[Dataset entries]

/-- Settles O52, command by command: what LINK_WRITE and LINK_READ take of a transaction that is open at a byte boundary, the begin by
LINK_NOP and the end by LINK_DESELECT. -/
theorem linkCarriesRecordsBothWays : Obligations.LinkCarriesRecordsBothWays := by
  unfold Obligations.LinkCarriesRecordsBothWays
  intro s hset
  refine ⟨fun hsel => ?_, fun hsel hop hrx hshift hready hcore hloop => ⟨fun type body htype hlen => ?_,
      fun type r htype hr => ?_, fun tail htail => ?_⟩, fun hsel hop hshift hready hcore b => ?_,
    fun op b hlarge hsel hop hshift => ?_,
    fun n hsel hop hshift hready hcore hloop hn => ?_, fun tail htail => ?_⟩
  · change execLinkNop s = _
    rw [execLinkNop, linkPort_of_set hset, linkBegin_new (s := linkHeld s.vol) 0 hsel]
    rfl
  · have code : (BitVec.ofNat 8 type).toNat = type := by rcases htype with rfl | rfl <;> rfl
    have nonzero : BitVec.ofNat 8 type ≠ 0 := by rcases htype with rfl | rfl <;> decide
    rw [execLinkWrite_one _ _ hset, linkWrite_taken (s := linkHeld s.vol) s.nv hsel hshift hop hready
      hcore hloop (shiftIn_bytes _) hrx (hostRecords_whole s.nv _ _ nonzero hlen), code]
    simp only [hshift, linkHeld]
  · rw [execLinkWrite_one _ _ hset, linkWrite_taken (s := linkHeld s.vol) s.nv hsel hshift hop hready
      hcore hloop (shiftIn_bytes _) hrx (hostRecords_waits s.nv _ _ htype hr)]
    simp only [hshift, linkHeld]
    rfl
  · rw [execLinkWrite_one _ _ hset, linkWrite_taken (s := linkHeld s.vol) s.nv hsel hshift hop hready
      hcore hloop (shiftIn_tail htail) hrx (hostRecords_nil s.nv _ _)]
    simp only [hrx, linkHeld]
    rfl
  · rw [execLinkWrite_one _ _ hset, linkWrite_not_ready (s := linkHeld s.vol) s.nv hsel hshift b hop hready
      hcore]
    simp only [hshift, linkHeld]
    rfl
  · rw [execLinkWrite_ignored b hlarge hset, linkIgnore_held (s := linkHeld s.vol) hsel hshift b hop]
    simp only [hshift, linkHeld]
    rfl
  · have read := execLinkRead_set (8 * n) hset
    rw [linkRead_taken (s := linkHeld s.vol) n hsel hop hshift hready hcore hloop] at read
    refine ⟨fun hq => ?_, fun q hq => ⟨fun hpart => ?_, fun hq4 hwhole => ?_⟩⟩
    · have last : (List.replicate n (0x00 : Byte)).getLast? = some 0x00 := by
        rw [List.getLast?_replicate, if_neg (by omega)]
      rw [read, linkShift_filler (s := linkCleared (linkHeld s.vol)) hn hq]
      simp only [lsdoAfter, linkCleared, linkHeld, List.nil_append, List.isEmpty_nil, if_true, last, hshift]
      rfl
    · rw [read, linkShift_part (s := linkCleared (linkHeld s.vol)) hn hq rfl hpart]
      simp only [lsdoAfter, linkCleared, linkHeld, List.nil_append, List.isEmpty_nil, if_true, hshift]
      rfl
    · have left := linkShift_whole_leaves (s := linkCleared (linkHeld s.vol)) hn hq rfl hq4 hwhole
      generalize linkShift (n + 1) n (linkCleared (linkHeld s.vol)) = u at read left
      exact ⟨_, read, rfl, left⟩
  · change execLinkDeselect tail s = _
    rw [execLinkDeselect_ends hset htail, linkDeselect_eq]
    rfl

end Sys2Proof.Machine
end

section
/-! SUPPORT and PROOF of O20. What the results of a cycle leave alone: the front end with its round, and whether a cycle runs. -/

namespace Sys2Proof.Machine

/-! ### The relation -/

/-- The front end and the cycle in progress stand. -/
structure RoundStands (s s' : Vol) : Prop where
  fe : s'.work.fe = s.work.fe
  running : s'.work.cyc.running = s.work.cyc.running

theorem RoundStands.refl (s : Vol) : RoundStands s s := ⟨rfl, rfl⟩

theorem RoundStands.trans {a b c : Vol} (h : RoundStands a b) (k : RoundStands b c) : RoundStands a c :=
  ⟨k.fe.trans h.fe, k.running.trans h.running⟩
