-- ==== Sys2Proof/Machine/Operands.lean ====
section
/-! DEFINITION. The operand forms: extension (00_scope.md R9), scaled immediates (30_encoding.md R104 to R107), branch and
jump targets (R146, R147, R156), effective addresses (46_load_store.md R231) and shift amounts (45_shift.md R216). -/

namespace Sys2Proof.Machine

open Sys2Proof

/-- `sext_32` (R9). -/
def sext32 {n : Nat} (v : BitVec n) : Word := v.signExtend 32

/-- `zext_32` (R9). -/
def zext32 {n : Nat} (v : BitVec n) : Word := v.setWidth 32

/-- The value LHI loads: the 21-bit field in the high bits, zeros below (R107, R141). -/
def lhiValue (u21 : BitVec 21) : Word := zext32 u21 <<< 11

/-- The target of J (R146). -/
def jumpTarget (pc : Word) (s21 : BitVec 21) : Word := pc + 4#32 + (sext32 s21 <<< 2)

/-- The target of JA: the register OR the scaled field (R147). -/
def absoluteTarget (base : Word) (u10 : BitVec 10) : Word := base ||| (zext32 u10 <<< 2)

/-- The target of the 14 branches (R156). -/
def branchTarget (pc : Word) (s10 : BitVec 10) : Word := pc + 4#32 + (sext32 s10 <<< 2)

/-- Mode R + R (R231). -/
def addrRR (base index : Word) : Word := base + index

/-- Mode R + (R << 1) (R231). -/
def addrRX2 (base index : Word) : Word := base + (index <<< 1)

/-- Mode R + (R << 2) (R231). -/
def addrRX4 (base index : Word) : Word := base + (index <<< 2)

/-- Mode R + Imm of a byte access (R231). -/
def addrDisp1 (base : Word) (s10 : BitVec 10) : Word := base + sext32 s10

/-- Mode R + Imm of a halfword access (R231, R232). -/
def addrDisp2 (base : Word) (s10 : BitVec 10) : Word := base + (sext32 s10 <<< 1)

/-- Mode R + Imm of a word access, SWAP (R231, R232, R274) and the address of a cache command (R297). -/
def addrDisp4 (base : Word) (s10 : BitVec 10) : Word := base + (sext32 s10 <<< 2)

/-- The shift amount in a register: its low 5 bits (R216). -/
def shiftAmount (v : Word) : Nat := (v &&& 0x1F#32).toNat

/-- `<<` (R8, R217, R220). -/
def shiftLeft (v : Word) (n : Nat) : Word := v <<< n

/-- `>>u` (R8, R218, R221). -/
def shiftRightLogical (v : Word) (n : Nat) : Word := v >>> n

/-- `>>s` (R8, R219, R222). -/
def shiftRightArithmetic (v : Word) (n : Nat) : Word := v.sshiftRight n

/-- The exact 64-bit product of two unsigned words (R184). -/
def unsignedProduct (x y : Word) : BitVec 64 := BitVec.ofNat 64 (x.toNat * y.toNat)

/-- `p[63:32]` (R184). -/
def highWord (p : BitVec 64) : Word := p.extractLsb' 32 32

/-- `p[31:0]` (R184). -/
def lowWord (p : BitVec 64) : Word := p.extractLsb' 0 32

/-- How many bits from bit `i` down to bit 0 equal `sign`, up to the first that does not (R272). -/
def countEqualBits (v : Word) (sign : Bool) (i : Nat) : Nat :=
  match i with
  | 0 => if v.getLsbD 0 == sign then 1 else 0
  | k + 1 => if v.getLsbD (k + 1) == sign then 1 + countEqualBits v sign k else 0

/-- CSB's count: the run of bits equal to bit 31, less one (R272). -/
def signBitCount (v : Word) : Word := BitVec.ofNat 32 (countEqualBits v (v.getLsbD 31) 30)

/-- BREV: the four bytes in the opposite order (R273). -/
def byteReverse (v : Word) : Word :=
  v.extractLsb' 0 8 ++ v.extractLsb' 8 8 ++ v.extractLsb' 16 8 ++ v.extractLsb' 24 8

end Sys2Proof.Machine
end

◆ DIRECTIONS ◆
Where a line above contains the word "getLast", show that line.

◆ SOLUTION ◆
    · have last : (List.replicate n (0x00 : Byte)).getLast? = some 0x00 := by
        rw [List.getLast?_replicate, if_neg (by omega)]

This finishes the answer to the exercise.